Early recognition of possible pitfalls in histological diagnosis of celiac disease.

Scand J Gastroenterol

Department of Internal Medicine III, Division of Gastroenterology and Hepatology, Medical University of Vienna, Vienna , Austria.

Published: March 2016

AI Article Synopsis

  • A detailed assessment of duodenal biopsies by pathologists is crucial for accurately diagnosing celiac disease (CelD), as inaccuracies can lead to misdiagnosis.
  • In a study involving 52 patients suspected of misdiagnosis, the original diagnosis was only confirmed in 27% of cases, with the quality of histological evaluations being significantly lower in dismissed diagnoses.
  • Implementing a histology quality score (HQS) can help physicians better evaluate biopsy reports, reducing false-positive rates and improving diagnostic accuracy for celiac disease.

Article Abstract

Objective: A state-of-the-art assessment of duodenal biopsies by the pathologist in the diagnosis of celiac disease (CelD) is of highest importance. However, inaccurate characterization of specific features can lead to misdiagnosis. Our hypothesis is that a detailed histological report guarantees a good quality and helps in the primary diagnostic process by preventing false-positive diagnosis of CelD.
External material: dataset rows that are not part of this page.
/-- The tests of R170 in their order: NOT-READY before readiness to every ask but STATUS (R171), BAD-REQUEST to an unknown
kind, to parameters of bad form, to a write of no working table (R175) and to an AXIS write that does not fit (R79), PROTECTED
to a write of a protected slot or step (R183), BUSY to a change of a working table while a STORE is in flight (R187). A command
whose ask is not the next leaves the node as it stands (the model's choice, log 7). -/
def Obligations.AsksAreTestedInOrder : Prop :=
  (∀ (s : State) (p : List Byte) (key home : Bool) (q : Instr × AskKind × Bool),
    q ∈ [(.startScene, .startScene, (slotParam p).isNone), (.stopScene, .stopScene, (slotParam p).isNone),
      (.armTrigger, .armTrigger, (triggerParam p).isNone), (.disarmTrigger, .disarmTrigger, (triggerParam p).isNone),
      (.homeAxis home, .homeAxis, (axisParam p).isNone), (.clearFault, .clearFault, (axisParam p).isNone),
      (.setMode, .setMode, (modeParam p).isNone), (.setBank, .setBank, (bankParam p).isNone),
      (.setNumber, .setNumber, (numberParam s.serial p).isNone), (.setProtect key, .setProtect, (protectParam p).isNone),
      (.freeze key, .freeze, p ≠ []), (.store, .store, p ≠ []), (.restart, .restart, p ≠ []),
      (.eraseSectors, .eraseSectors, (eraseParams p).isNone), (.pageFill, .pageFill, (fillParams p).isNone),
      (.pageProgram, .pageProgram, (pageParam p).isNone), (.readClip, .readClip, (clipParams p).isNone),
      (.paletteStream, .paletteStream, (streamParams p).isNone)] →
    (s.ready = false → Asked s q.2.1 p → exec q.1 s = .next (s.answer 4 [])) ∧
    (Taken s q.2.1 p → q.2.2 = true → exec q.1 s = .next (s.answer 5 [])) ∧
    ((∀ a, s.nextAsk = some a → a.askKind ≠ some q.2.1) → exec q.1 s = .next s)) ∧
  (∀ (s : State) (p : List Byte) (q : Instr × TableId × Bool),
    q ∈ [(.writeTableConfig, .config, (writeParams configC .config p).isNone),
      (.writeTablePalette, .palette, (writeParams colourC .palette p).isNone),
      (.writeTableHighlight, .highlight, (writeParams colourC .highlight p).isNone),
      (.writeTableHouse, .house, (writeParams colourC .house p).isNone),
      (.writeTableBank, .bank, (writeParams bankC .bank p).isNone),
      (.writeTableFixture, .fixture, (writeParams fixtureC .fixture p).isNone),
      (.writeTablePatch, .patch, (writeParams patchC .patch p).isNone),
      (.writeTableClip, .clip, (writeParams clipC .clip p).isNone),
      (.writeTableZone, .zone, (writeParams zoneC .zone p).isNone),
      (.writeTableAxis, .axis, (writeParams axisC .axis p).isNone),
      (.writeTableProximity, .proximity, (writeParams proxC .proximity p).isNone),
      (.writeTableScene, .scene, (writeParams sceneC .scene p).isNone),
      (.writeTableStep, .step, (writeParams stepC .step p).isNone),
      (.writeTableTrigger, .trigger, (writeParams triggerC .trigger p).isNone),
      (.writeTableRemote, .remote, (writeParams remoteC .remote p).isNone),
      (.writeTableCue, .cue, (writeParams cueC .cue p).isNone)] →
    namedTable p = some q.2.1 →
    (s.ready = false → Asked s .writeTable p → exec q.1 s = .next (s.answer 4 [])) ∧
    (Taken s .writeTable p → q.2.2 = true → exec q.1 s = .next (s.answer 5 [])) ∧
    (Taken s .writeTable p → q.2.2 = false → s.storing = true → (∀ slot, s.tables.protect.slot slot = false) →
      (∀ i, protectedStep s.tables i = false) → q.1 ≠ .writeTableAxis → exec q.1 s = .next (s.answer 1 [])) ∧
    ((∀ a, s.nextAsk = some a → a.askKind ≠ some .writeTable ∨ namedTable a.params ≠ some q.2.1) → exec q.1 s = .next s)) ∧
  (∀ (s : State) (p : List Byte) (answers : Instr → Byte → Prop), (∀ c code, answers c code ↔ exec c s = .next (s.answer code [])) →
    ((∃ a, s.nextAsk = some a ∧ a.askKind = none) → answers .unknownAsk (if s.ready then 5 else 4)) ∧
    ((∀ id, namedTable p = some id → id.working = false) →
      (s.ready = false → Asked s .writeTable p → answers .writeTable 4) ∧ (Taken s .writeTable p → answers .writeTable 5)) ∧
    (∀ c, (namedTable p ≠ some .voice ∧ c = .readTable ∨ namedTable p = some .voice ∧ c = .readTableVoice) →
      (s.ready = false → Asked s .readTable p → answers c 4) ∧ (Taken s .readTable p → readParams p = none → answers c 5)) ∧
    (∀ i l, Taken s .writeTable p → namedTable p = some .axis → writeParams axisC .axis p = some (i, l) →
      ((∃ a : Fin 4, i ≤ a.val ∧ a.val < i + l.length ∧
        axisFits ((putEntries i l s.tables.axis).get a) (s.bay.axisRec a) = false) → answers .writeTableAxis 5) ∧
      ((∀ a : Fin 4, i ≤ a.val → a.val < i + l.length →
        axisFits ((putEntries i l s.tables.axis).get a) (s.bay.axisRec a) = true) → s.storing = true →
        answers .writeTableAxis 1)) ∧
    (∀ i l, Taken s .writeTable p → namedTable p = some .scene → writeParams sceneC .scene p = some (i, l) →
      ((∃ slot : Fin 32, i ≤ slot.val ∧ slot.val < i + l.length ∧ s.tables.protect.slot slot = true) →
        answers .writeTableScene 2) ∧
      ((∀ slot : Fin 32, i ≤ slot.val → slot.val < i + l.length → s.tables.protect.slot slot = false) → s.storing = true →
        answers .writeTableScene 1)) ∧
    (∀ i l, Taken s .writeTable p → namedTable p = some .step → writeParams stepC .step p = some (i, l) →
      ((∃ j, j < l.length ∧ protectedStep s.tables (i + j) = true) → answers .writeTableStep 2) ∧
      ((∀ j, j < l.length → protectedStep s.tables (i + j) = false) → s.storing = true → answers .writeTableStep 1)) ∧
    (s.storing = true →
      (Taken s .setBank p → bankParam p ≠ none → exec .setBank s = .next (s.answer 1 [])) ∧
      (Taken s .setNumber p → numberParam s.serial p ≠ none → exec .setNumber s = .next (s.answer 1 [])) ∧
      (Taken s .paletteStream p → streamParams p ≠ none → exec .paletteStream s = .next (s.answer 1 []))))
Material And Methods: A total of 52 patients primarily diagnosed with CelD and suspicion of misdiagnosis were selected for this retrospective study. External histological reports of duodenal biopsies were obtained and later reassessed by an experienced in-house pathologist. For an objective evaluation a histology quality score (HQS) was created. Both pathological reports were compared and causes for a possible misdiagnosis were analyzed. Diagnostic systems by Catassi and Korponay-Szabo were compared with each other.

Results: The original diagnosis had been confirmed in 27% by our pathologist. The HQS was significantly lower (worse) in cases where the original diagnosis were dismissed than in confirmed CelD (p = 0.018). The new diagnostic approach by Catassi and Korponay-Szabo showed a sensitivity of 89% and 83%, respectively, a specificity of 97%, a positive predictive value of 94% and a negative predictive value of 94% and 92%, respectively.

Conclusions: A low quality of the histological evaluation can lead to a high probability of misdiagnosing CelD. By applying the HQS the physician can estimate whether the report is fraught with uncertainty. Ideally the score minimizes false-positive results and prevents a delay of the correct diagnosis.